It's hard or even impossible to relax on vacation when you constantly have to answer emails. (Is that a vacation, really?) That's why most people set an "out of office" email response, promising that you'll get back them when you return.
However, it's also hard to relax when you know that the first thing confronting you when you get back are several hundred or even several thousand emails. It usually takes at least a day to wade through the mess, so forget about hitting the ground running.
I ran across a different sort of "out of office" email that does more than just delay the inevitable. Instead, this email allows you to take control of your email rather than remain at the mercy of anyone who can click a Send button.
Here's the email, which was recently published in The Atlantic:
I am out of the office and expect to have only infrequent email access. Thank you for your message. Email received between [these dates] will be deleted from this server eight hours from now. Please send your message again after [this date].
In other words, "If this is important, ping me later. Otherwise, I might (but probably won't) read your email."
Wow, that's powerful stuff.
Now, I know what you're thinking--email is too important to blow off like that.
Actually, though, it's not. According to research conducted at Duke University, two thirds of the email you receive is totally useless: spam and noise. And of the third that's relevant, only 10 percent need to be answered within five minutes of your receiving them.
Since the average businessperson spends about 2.5 hours a day on email, that means that everyone is wasting (more or less) two hours a day sorting through crap to get at what's actually important.
The misguided souls who strive for a "zero inbox" are wasting even more time, since reading and deleting emails is the electronic equivalent of poop scooping. I don't know about you, but I've got better things to do.
Now, let's suppose that your vacation is two weeks long. A "ping me later" response to emails means that you're saving 2.5 hours a day for 14 days, which comes out to 35 hours--almost an entire workweek.
In other words, you not only get two weeks of hassle-free and worry-free vacation but you also earn yourself an extra week that you can spend doing something more interesting than electronic paperwork.
This is such a great idea that I'm wondering whether it might not make sense to do the same thing on the weekends. Since there are 104 weekend days in a year, that's 262 hours saved--that's about six and half weeks that you're saving every year!

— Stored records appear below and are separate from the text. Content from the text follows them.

-- ==== Sys2Proof/Machine/Launch.lean ====
section
/-! DEFINITION. Queues, launch packets, the start barrier, admission and completion (R377 to R390, R396 to R400). -/

namespace Sys2Proof.Machine

/-! ### A drover's accesses (R379, R387, R397) -/

/-- Appends to the error log, which keeps the newest 4096 records (R470). Kinds: 1 corrected, 2 uncorrectable, 3 containment,
4 a stopped queue, 5 a rejected packet that no completion word tells of, 6 a dropped host store. [DESIGN CHOICE, log 82] -/
def State.logError (s : State) (agent index kind addr : Nat) : State :=
  s.modDev fun d => { d with
    errors := (d.errors ++ [LogEntry.mk d.hb agent index kind addr false]).drop (d.errors.length + 1 - 4096) }

/-- Runs a computation as an agent of a context, at a level, for a launch: its fibre key is given. [DEDUCED, log 74] -/
def asContext {α : Type} (s : State) (ctx lvl launch : Nat) (body : State → Nat → Res (α × State)) : Res (α × State) :=
  let t := tabFresh s.teams 0
  let tm : Team := { Team.blank with ctx := ctx, pl := BitVec.ofNat 2 lvl, launch := launch }
  let a := withAgent { s with teams := tabPut s.teams t tm } 26 t 0
  (body a.2 a.1).map fun r => (r.1, dropAgent r.2 a.1 t)

/-- Reads bytes of a context with an acquire at system scope; a host line that a drover reaches is held on die 0. [DEDUCED, log 74] -/
def droverRead (s : State) (ctx lvl launch : Nat) (va n : Nat) : Res (List Byte × State) :=
  asContext s ctx lvl launch fun s f => (translateImage s f .load [(va, n)]).bind fun r =>
    match (pieceKeys r.1).find? r.2.poisonedAt with
    | some g => .sys 1 (dword (g / 32 * 32))
    | none => .ok ((pieceKeys r.1).map r.2.byte, r.2.readBy 0 (pieceKeys r.1))

/-- Writes bytes of a context with a release store at system scope; waits behind a pending version (R347). -/
def droverWrite (s : State) (ctx lvl launch : Nat) (va : Nat) (bytes : List Byte) : Res State :=
  (asContext s ctx lvl launch fun s f => (translateImage s f .store [(va, bytes.length)]).bind fun r =>
    let cells := cellsOf r.1 bytes
    if r.1.any fun p => r.2.barrierLive p.place.key then .bad (effClobber (addrWord va 1 false))
    else if r.2.pendBlocks cells none then .wait
    else
      let s1 := (r.2.clearPoison cells).performHome cells 0
      .ok ((), cells.foldl (fun s c => if levelOf c.1 = .host then s.holdHost 0 c.1 true else s) s1)).map (·.2)

/-- What follows such a write: `done` where it was made, `s` where the word cannot be written, none where it must only wait. -/
def Res.orKeep (r : Res State) (s : State) (done : State → State) : Option State :=
  match r with
  | .ok t => some (done t)
  | .wait => none
  | _ => some s

/-! ### Queues (R377 to R381) -/

/-- The limits of R377. -/
def queueInLimits (q : QueueDesc) : Bool :=
  q.base.toNat % 256 = 0 && ((List.range 17).any fun i => q.slots = 2 ^ i) && q.ctx < 4096 && q.kind < 3 && q.dbi < 768

/-- An address that translates to memory of this device, in a page that level 0 cannot write (R378). -/
def privateToDevice (s : State) (ctx : Nat) (va : DWord) : Bool :=
  (match asContext s ctx 1 noLaunch fun s f => translate s f va .load false with
    | .ok r => decide (r.1.kind = .dev)
    | _ => false)
  && (match asContext s ctx 0 noLaunch fun s f => translate s f va .store false with
    | .ok _ => false
    | _ => true)

/-- A descriptor that its drover takes (R377, R378). -/
def installable (s : State) (drover : Nat) (q : QueueDesc) : Bool :=
  queueInLimits q && drover < 48
    && ((s.queues.filter fun p => p.2.drover = drover && !(p.2.desc.ctx = q.ctx && p.2.desc.base = q.base)).length < 16)
    && (q.kind ≠ 1 || (privateToDevice s q.ctx q.base && privateToDevice s q.ctx q.tail && privateToDevice s q.ctx q.head))

/-- A number that a drover reads, 0 where it cannot. -/
def droverNum (s : State) (ctx va : Nat) : Nat :=
  match droverRead s ctx 1 noLaunch va 8 with
  | .ok r => natOfBytes r.1
  | _ => 0

/-- QUEUE_INSTALL (R377, R378): counts start from the HEAD in memory; installing a queue again clears its stop. A drover runs
once its image has been verified, the last of the boot's stages (R467). -/
def execQueueInstall (drover : Nat) (q : QueueDesc) (s : State) : Out :=
  .next (if s.dev.booted < 4 then s
    else if !installable s drover q then s.send (.sideband 0x78 (bytesOfNat 8 q.base.toNat))
    else
      let rest := s.queues.filter fun p => !(p.2.desc.ctx = q.ctx && p.2.desc.base = q.base)
      let n := droverNum s q.ctx q.head.toNat
      { s with queues := tabPut rest (tabFresh rest 0) ⟨drover, q, n, n, false, none⟩ })

/-- Changes an installed queue. -/
def State.modQueue (s : State) (key : Nat) (g : Queue → Queue) : State := { s with queues := tabMod s.queues key g }

/-- A drover that no containment has taken (R459). -/
def State.droverAlive (s : State) (d : Nat) : Bool := !s.dev.contained.contains (7, d)

/-- A queue whose TAIL exceeds HEAD by more than SLOTS stops (R379). -/
def overflowStop (s : State) (key : Nat) (q : Queue) : State :=
  if q.desc.slots < q.tail - q.head && !q.stopped then
    (s.modQueue key fun x => { x with stopped := true }).logError 7 q.drover 4 q.desc.base.toNat
  else s

/-- The drover reads TAIL (R380). -/
def readTail (s : State) (key : Nat) : State :=
  match tabGet s.queues key with
  | none => s
  | some q =>
    if q.stopped || !s.droverAlive q.drover then s
    else match droverRead s q.desc.ctx 1 noLaunch q.desc.tail.toNat 8 with
      | .ok r =>
        let q1 := { q with tail := natOfBytes r.1 }
        overflowStop (r.2.modQueue key fun _ => q1) key q1
      | _ => s

/-- Queues that a test selects. -/
def State.queueKeys (s : State) (p : Queue → Bool) : List Nat := (s.queues.filter fun q => p q.2).map (·.1)

/-- The host port carries traffic: it has trained, and no containment isolates it (R443, R466). -/
def State.portUp (s : State) : Bool := s.dev.hostUp && s.dev.host.isSome && !s.dev.contained.contains (5, 0)

/-- DOORBELL (R380, R445): a DBI that names no queue is ignored, and so is a write while the host port is down
or in reset (R464, R466). -/
def execDoorbell (dbi : Nat) (s : State) : Out :=
  .next (if !s.portUp || s.dev.inReset then s
    else (s.queueKeys fun q => dbi < 768 && decide (q.desc.dbi = dbi)).foldl readTail s)

/-- TAIL_INVALIDATE (R380): under CXL the host's write takes the drover's copy. -/
def execTailInvalidate (queue : Nat) (s : State) : Out :=
  .next (match s.dev.host with
    | some (.cxl, _) => readTail s queue
    | _ => s)

/-- TAIL_POLL (R380). -/
def execTailPoll (drover : Nat) (s : State) : Out := .next ((s.queueKeys fun q => q.drover = drover).foldl readTail s)

/-- The next entry of a queue, HEAD having passed it (R379, R381): none while the entry before it is not accepted, or where
a read or a write of the queue fails. -/
def takeEntry (s : State) (key : Nat) (q : Queue) : Option (List Byte × State) :=
  if q.stopped || q.entry.isSome || q.tail ≤ q.head || q.desc.slots < q.tail - q.head || !s.droverAlive q.drover then none
  else match droverRead s q.desc.ctx 1 noLaunch (q.desc.base.toNat + q.head % q.desc.slots * 256) 256 with
    | .ok r => match droverWrite r.2 q.desc.ctx 1 noLaunch q.desc.head.toNat (bytesOfNat 8 (q.head + 1)) with
      | .ok s1 => some (r.1, s1.modQueue key fun x => { x with head := q.head + 1 })
      | _ => none
    | _ => none

/-! ### The launch packet (R382 to R386) -/

/-- A number of a packet. -/
def pkNum (b : List Byte) (o n : Nat) : Nat := natOfBytes ((b.drop o).take n)
/-- Role i of a packet. -/
def pkRole (b : List Byte) (i : Nat) : Role :=
  let w := pkNum b (0x30 + 4 * i) 4
  ⟨w % 2 ^ 16, bitsOf w 16 8 * 8, bitOf w 24⟩
def pkRoles (b : List Byte) : List Role := (List.range 4).map (pkRole b)
/-- The devices of a packet. -/
def pkDevs (b : List Byte) : List Nat := (List.range 64).filter fun d => bitOf (pkNum b 0x18 8) d
def pkFibres (b : List Byte) : Nat := pkNum b 0x20 2
def pkSup (b : List Byte) : Bool := bitOf (pkNum b 1 1) 1
/-- The level that a launch's teams run at (R385). -/
def pkLevel (b : List Byte) : Nat := if pkSup b then 1 else 0

/-- Cores per team of AdmitTeam (R396). -/
def pkCores (b : List Byte) : Nat :=
  if pkNum b 0x23 1 ≠ 0 then pkNum b 0x23 1
  else (([1, 2, 3, 4].find? fun c => 8 * ceilDiv (pkFibres b) (8 * c) ≤ 4096).getD 4)

/-- The role of fibre index i (R277). -/
def roleAt (roles : List Role) (i : Nat) : Nat :=
  ((roles.foldl (fun (q : Nat × Nat × Option Nat) r =>
    (q.1 + 1, q.2.1 + r.count, if q.2.2.isNone && decide (i < q.2.1 + r.count) then some q.1 else q.2.2)) (0, 0, none)).2.2).getD 0

/-- Fibre indices of the core of rank r, of c (R276). -/
def rankFibres (f c r : Nat) : List Nat :=
  let b := 8 * ceilDiv f (8 * c)
  (List.range (Nat.min f ((r + 1) * b) - r * b)).map (r * b + ·)

/-- Flocks of consecutive indices of one role, eight at a time (R276). -/
def layFlocks (roles : List Role) (is : List Nat) : List (Nat × List Nat) :=
  is.foldl (fun (l : List (Nat × List Nat)) i => match l.getLast? with
    | some q => if q.1 = roleAt roles i && q.2.length < 8 then l.dropLast ++ [(q.1, q.2 ++ [i])]
      else l ++ [(roleAt roles i, [i])]
    | none => [(roleAt roles i, [i])]) []

/-- Registers that indices need in a lane's bank. -/
def laneNeed (roles : List Role) (is : List Nat) (lane : Nat) : Nat :=
  ((is.filter fun i => i % 8 = lane).map fun i => (roles.getD (roleAt roles i) ⟨0, 0, false⟩).regs).sum

/-- One core without other teams holds the fibres of a rank (reason 7). [DEDUCED, log 75] -/
def rankFits (b : List Byte) (is : List Nat) : Bool :=
  (List.range 8).all (fun l => (is.filter fun i => i % 8 = l).length ≤ 512 && laneNeed (pkRoles b) is l ≤ 32768)
    && (layFlocks (pkRoles b) is).length ≤ 512
    && pkNum b 0x28 4 + pkNum b 0x24 4 * is.length + pkNum b 0x2C 4 ≤ scratchBytes

/-- The kernel that a packet names in a context (R430). -/
def kernelOf (s : State) (ctx code kidx : Nat) : Option Kernel :=
  ((s.ctx ctx).images.find? fun m => m.base = dword code).bind fun m => m.kernels[kidx]?

/-- The kernel admits the packet (R430). -/
def kernelAdmits (k : Kernel) (b : List Byte) : Bool :=
  pkFibres b ≤ k.fibres && k.banks ≤ pkNum b 0x22 1 && (List.range 4).all fun i =>
    let r := pkRole b i
    let d := k.roles.getD i ⟨0, 0, false⟩
    r.count = 0 || (d.count ≠ 0 && d.consumer = r.consumer && d.regs ≤ r.regs)

/-- Bytes of a packet from an offset on are zero. -/
def zeroFrom (b : List Byte) (o n : Nat) : Bool := pkNum b o n = 0

/-- Reason 1 of R383. -/
def reservedBad (b : List Byte) : Bool :=
  pkNum b 0 1 ≠ 1 || pkNum b 1 1 / 4 ≠ 0 || pkNum b 2 1 / 8 ≠ 0
    || ((List.range 4).any fun i => pkNum b (0x30 + 4 * i) 4 / 2 ^ 25 ≠ 0) || !zeroFrom b 0xA0 96

/-- Reason 2 of R383. -/
def limitsBad (s : State) (b : List Byte) : Bool :=
  let rs := pkRoles b
  let present := rs.filter fun r => r.count ≠ 0
  let n := pkNum b 0x14 4
  let devs := pkDevs b
  n = 0 || 2 ^ 24 < n || n < devs.length || !devs.contains s.dev.devid
    || (devs.any fun d => !s.dev.fabric.contains d)
    || pkFibres b = 0 || 8192 < pkFibres b || 4 < pkNum b 0x22 1 || 4 < pkNum b 0x23 1
    || pkNum b 0x24 4 % 128 ≠ 0 || 65536 < pkNum b 0x24 4
    || pkNum b 0x28 4 % 4096 ≠ 0 || scratchBytes < pkNum b 0x28 4
    || pkNum b 0x2C 4 % 4096 ≠ 0 || 2 ^ 20 < pkNum b 0x2C 4
    || (present.any fun r => r.regs = 0 || 256 < r.regs)
    || (rs.map (·.count)).sum ≠ pkFibres b || !(present.any fun r => !r.consumer)
    || pkNum b 0x50 8 % 16 ≠ 0 || (List.range 4).any fun i => pkNum b (0x60 + 16 * i) 8 % 8 ≠ 0

/-- Reason 7 of R383. [DEDUCED, log 75] -/
def sizeBad (b : List Byte) : Bool :=
  4096 * pkCores b < pkFibres b
    || (List.range (pkCores b)).any fun r => !rankFits b (rankFibres (pkFibres b) (pkCores b) r)

/-- A DEP address that cannot be read (reason 6). -/
def depBad (s : State) (ctx launch : Nat) (b : List Byte) : Bool := (List.range 4).any fun i =>
  let a := pkNum b (0x60 + 16 * i) 8
  a ≠ 0 && (match asContext s ctx (pkLevel b) launch fun s f => translate s f (dword a) .load false with
    | .ok _ => false
    | _ => true)

/-- The reason of R383 for a packet of a context, from a queue of a kind or from a link; 0 for none. -/
def packetReason (s : State) (ctx launch : Nat) (kind : Option Nat) (b : List Byte) : Nat :=
  if reservedBad b then 1
  else if limitsBad s b then 2
  else if pkNum b 3 1 ≠ 0 && pkNum b 3 1 ≠ 1 && pkNum b 3 1 ≠ 0xFF then 3
  else if !((kernelOf s ctx (pkNum b 0x08 8) (pkNum b 0x10 4)).any fun k => kernelAdmits k b) then 4
  else if pkSup b && (kind ≠ some 1 || 1 < (pkDevs b).length) then 5
  else if depBad s ctx launch b then 6
  else if sizeBad b then 7
  else if (s.ctx ctx).st = .torn || (s.ctx ctx).st = .free then 9
  else 0

/-- The completion word of a packet can be written (R383). -/
def doneWritable (s : State) (ctx launch : Nat) (b : List Byte) : Bool :=
  pkNum b 0x50 8 % 16 = 0 && (match asContext s ctx (pkLevel b) launch fun s f =>
      translate s f (dword (pkNum b 0x50 8)) .store false with
    | .ok _ => true
    | _ => false)

/-- The status of a rejected packet (R383). -/
def rejectStatus (reason : Nat) : DWord := dword (reason + 3 * 2 ^ 24)

/-- The launch of a packet read or received now: its priority and its age are fixed (R388). -/
def newLaunch (s : State) (ctx : Nat) (b : List Byte) (queue : Option Nat) (origin originQueue : Nat) : Launch where
  ctx := ctx
  bytes := b
  queue := queue
  origin := origin
  originQueue := originQueue
  sup := pkSup b
  prio := (s.ctx ctx).cprio.toNat * 8 + pkNum b 2 1 % 8
  age := s.seq
  ph := .deps
  metDeps := []
  waiting := []
  armed := []
  replicated := none
  status := 0
  message := none

/-- The packet of the launch is accepted, at GO (R381, R390). -/
def Launch.accepted (l : Launch) : Bool := l.ph = .released

/-- Grid indices of the teams of this device (R386). -/
def localTeams (dev : Nat) (b : List Byte) : List Nat :=
  let devs := pkDevs b
  let n := pkNum b 0x14 4
  let i := (indexOf? (· == dev) devs 0).getD 0
  let lo := ceilDiv (i * n) devs.length
  (List.range (ceilDiv ((i + 1) * n) devs.length - lo)).map (lo + ·)

/-- Adds a launch. Its context has fibres on other devices once one of its launches spans them (R346). -/
def State.addLaunch (s : State) (key : Nat) (l : Launch) : State :=
  let s1 : State := { s with launches := tabPut s.launches key l, seq := s.seq + 1 }
  if pkNum l.bytes 0 1 = 1 && (pkDevs l.bytes).any (· ≠ s.dev.devid) then s1.modCtx l.ctx fun c => { c with away := true } else s1
def State.modLaunch (s : State) (key : Nat) (g : Launch → Launch) : State := { s with launches := tabMod s.launches key g }
def State.delLaunch (s : State) (key : Nat) : State := { s with launches := tabDel s.launches key }

/-- The entry of a queue is accepted (R381). -/
def acceptEntry (s : State) (queue : Option Nat) : State :=
  match queue with
  | none => s
  | some q => s.modQueue q fun x => { x with entry := none }

/-! ### Dependences (R387, R389) -/

/-- The dependence words of a launch that are met now. -/
def metNow (s : State) (key : Nat) (l : Launch) : List Nat := (List.range 4).filter fun i =>
  let a := pkNum l.bytes (0x60 + 16 * i) 8
  a = 0 || l.metDeps.contains i || (match droverRead s l.ctx (if l.sup then 1 else 0) key a 8 with
    | .ok r => decide (pkNum l.bytes (0x68 + 16 * i) 8 ≤ natOfBytes r.1)
    | _ => false)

Maybe at this point you're thinking that this "out of office" message won't work for you because you're asking people who are important to your success (boss, customers, etc.) to take extra time to resend the email. And what if they must reach you?
Well, guess what? The important people in your life can text you if they need you to read an email before it's deleted. Just make sure you have a private cell phone number that you don't share to the general business public.
Of course, all of this runs contrary to the conventional wisdom that you should make yourself available to everybody all the time. But that was stupid idea when the telephone was invented (which is when this nonsense started) and it's still stupid today.
Here's the thing: If you don't take control of your time, you're letting everyone else set your agenda. Just so you know, I've never known a successful entrepreneur who doesn't ignore 90 percent of all the stuff that gets thrown his or her way.
This just makes it official--and tells everyone that your down time is more important than their endless demands for your attention. And--be honest now--isn't that how it ought to be for everyone?